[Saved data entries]
"""

-- ==== Sys2Proof/Syntax.lean ====
section
/-! DEFINITION. The commands of the hub and their operands. -/

namespace Sys2Proof

/-- The codes a cell's converters give in a sample period (R71). -/
structure Conversion where
  cell : Fin 408
  hg : BitVec 14
  lg : BitVec 14
  deriving DecidableEq, Repr

/-- What the hub's own measuring circuits find: the BXC frequency in Hz (R58), the phase of B minus A in ps (R30), the
island temperature and the heater power (R66, R67), a die temperature (R302) and an excitation (R282). -/
inductive Measure where
  | bxc (hz : Word)
  | abOffset (ps : Word)
  | island (centi : BitVec 16)
  | heater (mw : Fin 201)
  | die (region : Fin 6) (centi : BitVec 16)
  | excitation (e : Fin 8) (mv : BitVec 16) (current : BitVec 16)
  deriving DecidableEq, Repr

/-- How a popped queue word checks (R489, R490). -/
inductive QErr where
  | good
  | corrected
  | uncorrectable
  deriving DecidableEq, Repr

/-- The sums of a pass of the calibration steps: H0, H2, H3 and L2 to L6 (R287, R288). -/
structure StepSums where
  h0 : BitVec 27
  h2 : BitVec 27
  h3 : BitVec 27
  l2 : BitVec 27
  l3 : BitVec 27
  l4 : BitVec 27
  l5 : BitVec 27
  l6 : BitVec 27
  deriving DecidableEq, Repr

/-- The time of a frame on the balls of a receive lane: its 16 groups of ten bits abcdei fghj, bit a, which comes
first, the most significant (R306); and when the edge that an echo reply is timed by came, the comma of a downlink frame
or the echo character of a leaf's, in ps after the request that is out (R246, R248). -/
structure RxFrame where
  groups : List (BitVec 10)
  sinceEcho : Word
  deriving DecidableEq, Repr

/-- A memory error met in a group of a cell's ring (R163, R164). -/
structure RingError where
  cell : Fin 408
  group : Fin 512
  uncorrectable : Bool
  deriving DecidableEq, Repr

/-- An uncorrectable error in a word of the hit store of a channel (R167): the place counts from the newest hit. -/
structure HitError where
  channel : Fin 384
  place : Fin 256
  deriving DecidableEq, Repr

/-- The three snapshots of a TDC's ring oscillator (R233). -/
structure Snapshots where
  sh : BitVec 20
  s1 : BitVec 20
  s2 : BitVec 20
  deriving DecidableEq, Repr

/-- A signal at a discriminator, in high-gain codes (R80): the furthest level on the side where the discriminator rearms
since the last crossing, and the level it goes to. At a time input only the direction counts. -/
structure Swing where
  start : Int
  stop : Int
  deriving DecidableEq, Repr

/-- A group of a cell's ring (R163). -/
structure RingGroup where
  cell : Fin 408
  group : Fin 512
  deriving DecidableEq, Repr

/-- An edge that an interval engine can take: its source as START_SRC and STOP_SRC code it, and its direction (R243). -/
structure Edge where
  source : Fin 10
  falling : Bool
  deriving DecidableEq, Repr

/-- An edge and its time value (R243). -/
structure TimedEdge where
  edge : Edge
  value : BitVec 63
  deriving DecidableEq, Repr

/-- The code to which the input of a window comparator moves, in the format of its channel (R275). -/
structure WindowInput where
  window : Fin 16
  code : BitVec 12
  deriving DecidableEq, Repr

/-- The header of a serial transaction: the identity it addresses and the register address (R434). -/
structure PortHead where
  id : BitVec 6
  addr : Word
  deriving DecidableEq, Repr

/-- What flash discovery reads: the bytes that answer 0x9F, the SFDP signature, the words of the first parameter header,
and the basic parameter table (R449, R450). -/
structure FlashTables where
  id : BitVec 24
  signature : Word
  head0 : Word
  head1 : Word
  table : List Word
  deriving DecidableEq, Repr
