-- ==== Sys2Proof/Machine/RegMap.lean ====
section
/-! DEFINITION. The register map: every register of the spec's register tables (R58, R87, R120, R153, R159,
R192, R199, R200, R227 to R230, R252, R255, R277, R300, R302, R325, R350, R381, R409, R412, R430, R454, R480,
R492, R508) with its address, access masks and reset value, and every field with its bit range. -/

namespace Sys2Proof.Machine

/-- A register, or a field of one: a byte address and a bit range (R4, R5). -/
structure RF where
  addr : Nat
  hi : Nat
  lo : Nat
  deriving DecidableEq, Repr

/-- The names of the register tables. -/
inductive RegName where
  | CLK_CTRL | CLK_STATUS | CLK_REF_CFG | CLK_BXC_FREQ | CLK_AB_OFFSET | CLK_HOLD_TIME | CLK_SWITCH_COUNT
  | TIME_NOW | TIME_BX_PRESET | TIME_STATUS | TIME_BXSET_COUNT | TIME_GZB_AT_SET | TIME_TARGET
  | TIME_PATH_DELAY | TIME_RTT | TIME_HUB_OFFSET | TIME_ALIGN | TIME_ALIGN_NEXT | TIME_ALIGN_BX
  | TIME_ALIGN_CTRL | ORG_CTRL | ORG_STATUS | ORG_TEMP | ORG_WARM_TIME | CELL_CTRL | CELL_DISC
  | CELL_TRIM_HG | CELL_TRIM_LG | CELL_GAIN_RATIO | CELL_STATUS | CELL_Q_CAUSE | CELL_HEALTH
  | CELL_HLTH_CFG | CELL_Q_COUNT | CELL_REDUND_COUNT | CELL_DISC_RATE | CELL_SHADOW_MISMATCH
  | CELL_ECC_CORR | CELL_ECC_UNCORR | CELL_LAST | BLK_CTRL | BLK_STATUS | HNG_CFG | HNG_TOL | HNG_ROT_MASK
  | HNG_STATUS | HNG_MOVE | HNG_COMMIT | HNG_PENDING | HNG_SHADOW_RESULT | HNG_DIAG | HNG_DWELL_COUNT
  | HNG_HANDOVER_COUNT | HNG_LAST_COMMIT | CELL_DLY | CELL_FLT_PED | CELL_FLT_EST | CELL_FLT_REC
  | CELL_FLT_STATUS | CELL_FLT_EST_LAST | CELL_FLT_REC_LAST | CREC_CFG | CREC_CTRL | CREC_STATUS
  | CREC_LOST_COUNT | CREC_LAST_SYNC | CREC_BLOCK_COUNT | CREC_CH_MASK | FLT_SETTLE | FLT_ROM_DESC
  | FLT_ROM_COEF | TRG_CFG | TRG_STATUS | TRG_LATENCY | TRG_WINDOW | TRG_TB | TRG_COND_LAT | TRG_CTRL
  | TRG_FREE_SLOTS | TRG_SLOT_BUSY | TRG_EVT_NEXT | TRG_EVT_PRESET | TRG_LAST_CAUSE | TRG_LAST_EVT
  | TRG_LAST_TIME | TRG_COUNT | TRG_DT_NO_SLOT | TRG_DT_LATE | TRG_DT_BUFFER | TRG_ACC_IGNORED
  | TRG_NOSLOT_LOST | TRG_SUM_LOST | TRG_TB_LATE_COUNT | TRG_RGN_DT_NO_SLOT | TRG_RGN_DT_LATE
  | TRG_RGN_DT_BUFFER | TRG_C_CFG | TRG_C_COUNT | TRG_C_TERM | TRG_C_THR | TRG_CHMASK | CELL_TRG
  | BLK_SNAP_CFG | BLK_SNAP_CTRL | BLK_SNAP_STATUS | BLK_SNAP_LABEL | BLK_SNAP_LAST | BLK_DIAG_LABEL
  | EVT_STATUS | EVT_LAG_LIMIT | EVT_SLOT_TIMEOUT | EVT_LEAF_INCL | EVT_LEAF_WIN | EVT_FREE_PUB
  | EVT_CLOSED_COUNT | EVT_NOSLOT_SENT | EVT_RELEASED | FORM_CFG | RGN_CTRL | RGN_STATUS | RGN_BUF_FREE
  | RGN_FRAG_MAX | RGN_LAG | RGN_LAST_EVT | RGN_FRAG_COUNT | BLK_EXTRACT_COUNT | BLK_ARB_WAIT | CELL_FORM
  | CELL_ZS | TDC_CFG | TDC_HIT_COUNT | TDC_PILE_COUNT | TDC_DROP_COUNT | TDC_SKEW | TDC_LAST_FLAGS
  | TDC_LAST | TDC_TIN_CFG | TDC_TIN_STATUS | TDC_TIN_FIFO | TDC_TIN_FLAGS | TDC_TIN_LEVEL | TDC_TIN_SKEW
  | IVL_CFG | IVL_CTRL | IVL_STATUS | IVL_COUNT | IVL_RESULT | IVL_RTT_CFG | IVL_RTT_PERIOD | IVL_RTT_SPK
  | IVL_DL_TURN | IVL_RTT_STATUS | IVL_RTT_TIMEOUTS | IVL_DL_LAST | IVL_SPK_RTT | FRQ_CFG | FRQ_GATE
  | FRQ_CTRL | FRQ_STATUS | FRQ_EDGES | FRQ_REFTIME | FRQ_RESULT | TDC_CD_STAT | TDC_CD_AGE | TDC_CD_COUNT
  | TDC_CD_TABLE | MON_CFG | MON_STATUS | MON_SEQ_CFG | MON_URGENT | MON_GZB_CFG | MON_LOST_COUNT
  | MON_OVERRUN_COUNT | MON_CH_CFG | MON_CH_STATUS | MON_LAST | MON_WIN_CFG | MON_WIN_THR | MON_WIN_COUNT
  | MON_WIN_STATUS | EXC_CFG | EXC_STATUS | EXC_MEAS | EXC_LOSS_COUNT | CELL_CAL_STATUS | CELL_CAL_COUNT
  | CELL_CAL_ATTEMPTS | CELL_CAL_TEMP | CELL_CAL_TIME | CELL_CAL_RESID | CAL_CTRL | CAL_STATUS | CAL_REF_UV
  | CAL_SCHED | CAL_TOL | CAL_REQ | CAL_ACCEPT_COUNT | CAL_SUSPECT_COUNT | CAL_RGN_TEMP | CAL_BLK_STATUS
  | CAL_MON_PERIOD | CAL_MON_CORR | CAL_PULSE_CFG | CAL_PULSE_LEVEL | CAL_STROBE_COUNT | CAL_PULSE_MASK
  | UL_CTRL | UL_CFG | UL_STATUS | UL_TRAIN_FAILS | UL_FRAMES | UL_ACKED | UL_REPLAY_COUNT | UL_LOOP_SYM
  | UL_LOOP_ERR | UL_COMMON_CFG | UL_COMMON_CTRL | UL_SPARE | UL_COMMON_STATUS | UL_TAKEOVER_COUNT
  | UL_REPLAY_LOST | UL_LAST_TAKEOVER | DL_CTRL | DL_CFG | DL_STATUS | DL_TRAIN_FAILS | DL_CODE_ERR
  | DL_LOOP_SYM | DL_LOOP_ERR | SPK_CTRL | SPK_CFG | SPK_STATUS | SPK_TRAIN_FAILS | SPK_CODE_ERR
  | SPK_LOOP_SYM | SPK_LOOP_ERR | UL_STREAM_FRAMES | UL_RESEND_COUNT | UL_RESEND_REFUSED | DL_FC_EN
  | DL_HRST_ARM | DL_GROUPS | DL_CTL_STATUS | DL_FC_LOST | DL_FC_RESCUED | DL_FC_IGNORED | DL_CTL_DISCARD
  | DL_OUTSTANDING | DL_CTL_FULL | DL_FRAME_BAD | DL_HOST_ID | LEAF_CTRL | LEAF_STATUS | LEAF_ID0
  | LEAF_ID1 | LEAF_SERIAL | LEAF_SHAPE | LEAF_TURN | LEAF_CAPS | LEAF_TS_OFF | LEAF_TS_ADJ
  | LEAF_REC_COUNT | LEAF_REC_DROP | LEAF_LOST | LEAF_ALARM_LAST | LEAF_ISO_LIMIT | SPK_CTL_DISCARD
  | LEAF_CTL_TIMEOUT | LEAF_BCAST_CFG | LEAF_BCAST_SEL | LEAF_BCAST_VALUE | LEAF_BCAST_CTRL
  | LEAF_BCAST_RESULT | LEAF_BCAST_COUNT | CFG_CTRL | CFG_STATUS | CFG_LOAD_DATA | CFG_LOAD_COUNT
  | CFG_ERR_FRAME | CFG_ERR_WORD | CFG_LOADED_FRAMES | CFG_APPLY_BX | CFG_LAST_APPLY | CFG_APPLY_COUNT
  | CFG_MISSED_COUNT | CFG_NOP_COUNT | CFG_SCRUB_CORR | CFG_SCRUB_UNCORR | CFG_READ_SEL | CFG_READ_DATA
  | RGN_CFG_STATUS | RGN_SCRUB_CORR | RGN_SCRUB_UNCORR | RGN_LOADED_FRAMES | ID_PART | ID_REV | ID_UNIQUE
  | ID_FW_A | ID_FW_B | ID_CFG_FORMAT | FEAT_OFFER | FEAT_ACCEPT | SES_CTRL | SES_STATUS | SES_IDLE_LIMIT
  | SES_NONCE | SES_TAG | SES_SLOT | SES_KEY_CTRL | SES_KEY_DATA | PORT_CFG | PORT_STATUS
  | PORT_LAST_STATUS | PORT_TRANS_COUNT | PORT_CUT_COUNT | FLASH_CFG | FLASH_STATUS | FLASH_JEDEC_ID
  | FLASH_DENSITY | FLASH_DUMMY | FLASH_FETCHES | FLASH_HITS | KPR_CTRL | KPR_STATUS | HASP_STATUS
  | HASP_TAKEOVER_COUNT | HASP_LAST_TAKEOVER | KPR_REPLAY_COUNT | KPR_CKPT_GEN | KPR_JOURNAL | KPR_HEALTH
  | KPR_MARCH_PASSES | KPR_SRAM_CORR | KPR_UPTIME | KPR_UPD_CTRL | KPR_UPD_STATUS | KPR_UPD_LEN
  | KPR_UPD_DATA | KPR_UPD_VERSION | KPR_UPD_COUNT | Q_COUNT | Q_CTRL | Q_STATUS | Q_CORR | Q_UNCORR
  | Q_PUSH_FULL | Q_POP_EMPTY | Q_FLUSH_TAIL | PWR_CTRL | PWR_CFG | PWR_STATUS | PWR_CELL_RESET
  | PWR_BOOT_TIME | PWR_RESET_COUNT | PWR_SUPPLY | GZB_CTRL | GZB_WAKE_EN | GZB_STATUS | GZB_TIME
  | GZB_LAST_ENTRY | GZB_LAST_WAKE | GZB_LOG_COUNT | GZB_LOG_TIME | GZB_LOG_CAUSE
  deriving DecidableEq, Repr

/-- One row of a register table: offset (from the window of its space), two strides with their counts,
whether it is a 64-bit value at +0 and +4, and the access masks of R6. -/
structure RegDesc where
  base : Nat
  stride1 : Nat
  count1 : Nat
  stride2 : Nat
  count2 : Nat
  wide : Bool
  rw : Nat
  w1c : Nat
  ws : Nat
  wo : Nat
  reset : Nat
  deriving DecidableEq, Repr
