/-- The averager of a monitor channel (R270, R271): changes written and loaded, the preload code, the CIC state of
the codes minus the preload, and when a conversion last was clipped or open. -/
structure MonAvg where
  chg : Nat := 1
  loaded : Nat := 0
  first : Bool := true               -- the next output is the first after a change
  base : Int := 0
  integ : List Int := [0, 0, 0]
  comb : List Int := [0, 0, 0]
  n : Nat := 0                       -- conversions since the last output
  hist : List Int := []              -- CIC outputs, newest first
  conv : Nat := 0                    -- conversions since reset
  clip : Option Nat := none          -- number of the last clipped conversion
  lastOpen : Option Nat := none      -- number of the last conversion with OPEN
  deriving DecidableEq, Repr

/-- The monitor beyond its registers: a scan that waits for the one running (R264), the comparators that wait for a
rearm, the excitation settings in effect and the excitations changed since, and a record lost since the last one that
entered the queue. -/
structure Mon where
  convs : SMap MonConv := []
  avgs : SMap MonAvg := []
  late : Bool := false
  tripped : Nat := 0
  excs : SMap Nat := []
  excDue : Nat := 0
  gap : Bool := false
  deriving DecidableEq, Repr

/-! ## Calibration (10) -/

/-- The trims and ratio a pass yields (R288): high-gain OFFSET and GAIN, low-gain OFFSET and GAIN, and ρ. -/
structure TrimSet where
  hgOff : Int
  hgGain : Int
  lgOff : Int
  lgGain : Int
  ratio : Int
  deriving DecidableEq, Repr

/-- A calibration in progress (R287 to R291): the cell, the trims before it, CAL_REF_UV and CAL_TOL as it started,
the set of PASS_A, a restore in APPLY, the label and temperature of CHECK, and the acceptance. -/
structure Calib where
  cell : Nat
  oldHg : Nat
  oldLg : Nat
  refUv : Nat
  tol : Nat
  passA : Option TrimSet := none
  restoring : Bool := false
  stop : Bool := false        -- SWITCH_OUT follows the restore
  label : Nat := 0
  temp : Nat := 0
  final : Bool := false       -- the verdict has been given
  host : Bool := false        -- a host request asked for it (R293)
  sweep : Bool := false       -- it is the cell's part of a sweep (R303)
  deriving DecidableEq, Repr

/-- A queued calibration (R294): cell and rank, 0 ended, 1 host request, 2 sweep, temperature or age; whether the host has
asked for it, and whether it is the cell's part of a sweep (R293, R303). -/
structure CalReq where
  cell : Nat
  rank : Nat
  host : Bool := false
  sweep : Bool := false
  deriving DecidableEq, Repr

/-- The calibration engine and queue of a block; `blocked` holds the cells not queued by temperature (R295). -/
structure CalBlk where
  run : Option Calib := none
  queue : List CalReq := []
  blocked : Nat := 0
  deriving DecidableEq, Repr

/-- A test pulse (R299): the frame count it starts in, samples, LEVEL, and the channels. -/
structure Pulse where
  bx : Nat
  width : Nat
  level : Nat
  left : Nat := 0             -- samples still to inject; 0 before it starts
  deriving DecidableEq, Repr

/-- Calibration beyond the registers: engines, the cells of a sweep not ended yet, the cells whose trims the engine has
written for the next BX boundary (R287), test pulses due and running. -/
structure Cal where
  blks : SMap CalBlk := []
  sweep : List Nat := []
  trims : List Nat := []
  due : List Pulse := []
  active : List Pulse := []
  deriving DecidableEq, Repr


/-! ## The configuration bit-stream (14) -/

/-- An apply that has been decided and acts at BX `bx` (R404, R405): its frames by address word. -/
structure CfgApply where
  bx : Nat
  frames : SMap (List Nat)
  deriving DecidableEq, Repr

/-- The loader and the copies of configuration memory beyond the registers (R398 to R408): the words taken since
BEGIN, newest first, NFRAMES, the frames of the load in progress and the loaded shadow frames, of 32 words each by
address word, the session path of the load's owner, the BX an apply is armed for and the BX an arm decided last. The
registers and `plan` (PLAN words, by block) hold the active frames, `late` the cell words of an apply whose samples are
labelled WHOLE samples after its first cycle (R47, R405); `bad` names those that are uncorrectable. -/
structure Cfg where
  words : List Nat := []
  total : Nat := 0
  work : SMap (List Nat) := []
  loaded : SMap (List Nat) := []
  path : Nat := 2
  armedBx : Nat := 0
  armDone : Option Nat := none
  due : Option CfgApply := none
  late : List (Nat × Nat × Nat × Int) := [] -- applied cell words not in effect yet: tick, register, BX, signal level
  plan : SMap Nat := []
  bad : List Nat := []
  deriving DecidableEq, Repr

/-! ## Sessions (15) -/

/-- A session bank beyond its registers (R413, R418 to R422): whether a nonce is outstanding and for which slot, the
load key of its open session, whether the path is aged, BAD_TAG results in a row, and the microsecond in which its
lockout ends. -/
structure Ses where
  nonce : Bool := false
  slot : Nat := 0
  loadKey : List Nat := []
  aged : Bool := false
  badTags : Nat := 0
  lockTo : Nat := 0
  deriving DecidableEq, Repr

/-- Programming of a key slot that is running (R416): slot, wards and the key's bytes. -/
structure KeyJob where
  slot : Nat
  wards : Nat
  key : List Nat
  deriving DecidableEq, Repr

/-! ## The flash master (16) -/

/-- A window read that waits for its line (R451, R452): when it was raised, the master, the access and position of the
register, and the flash byte offset. -/
structure FlashRead where
  age : Nat
  master : Nat
  access : Nat
  pos : Nat
  offset : Nat
  deriving DecidableEq, Repr

/-- The line buffers (R452), most recently used first: line offset and its 64 bytes; the reads that wait; the pointer of
the fetch arbiter; and the opcode of a read command (R449, R450). -/
structure Flash where
  lines : List (Nat × List Nat) := []
  waiting : List FlashRead := []
  ptr : Nat := 0
  opcode : Nat := 0x03
  deriving DecidableEq, Repr

/-! ## Keepers (17) -/

/-- A keeper command (R471): a sweep, one cell to queue, a KPR_CTRL write, an update step, an image word. -/
inductive KeeperOp where
  | sweep
  | calReq (j c : Nat)
  | ctrl (v : Nat)
  | step (v : Nat)
  | data (v : Nat)
  deriving DecidableEq, Repr

/-- A pending keeper command (R472, R473): its master, the access and position of its register, whether the active
keeper has journaled its receipt, and whether it is executed under REPLAYED. -/
structure KeeperCmd where
  master : Nat
  access : Nat
  pos : Nat
  op : KeeperOp
  receipt : Bool
  replay : Bool := false
  deriving DecidableEq, Repr

/-- One keeper beyond its registers: the image area it runs, the SRAM block it marches next, whether a checkpoint
has committed since it entered SYNCING, and the microsecond of its last mirror mismatch (R474, R476). -/
structure Keeper where
  area : Nat := 0
  block : Nat := 0
  synced : Bool := false
  mismatch : Option Nat := none
  deriving DecidableEq, Repr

"""

▸ **Work instruction**
What you return should be the lines from the beginning of the records through the one that contains "ps (R30), the", repeated exactly and with no additions.

▸ **Result of this task**
-- ==== Sys2Proof/Syntax.lean ====
section
/-! DEFINITION. The commands of the hub and their operands. -/

namespace Sys2Proof

/-- The codes a cell's converters give in a sample period (R71). -/
structure Conversion where
  cell : Fin 408
  hg : BitVec 14
  lg : BitVec 14
  deriving DecidableEq, Repr

/-- What the hub's own measuring circuits find: the BXC frequency in Hz (R58), the phase of B minus A in ps (R30), the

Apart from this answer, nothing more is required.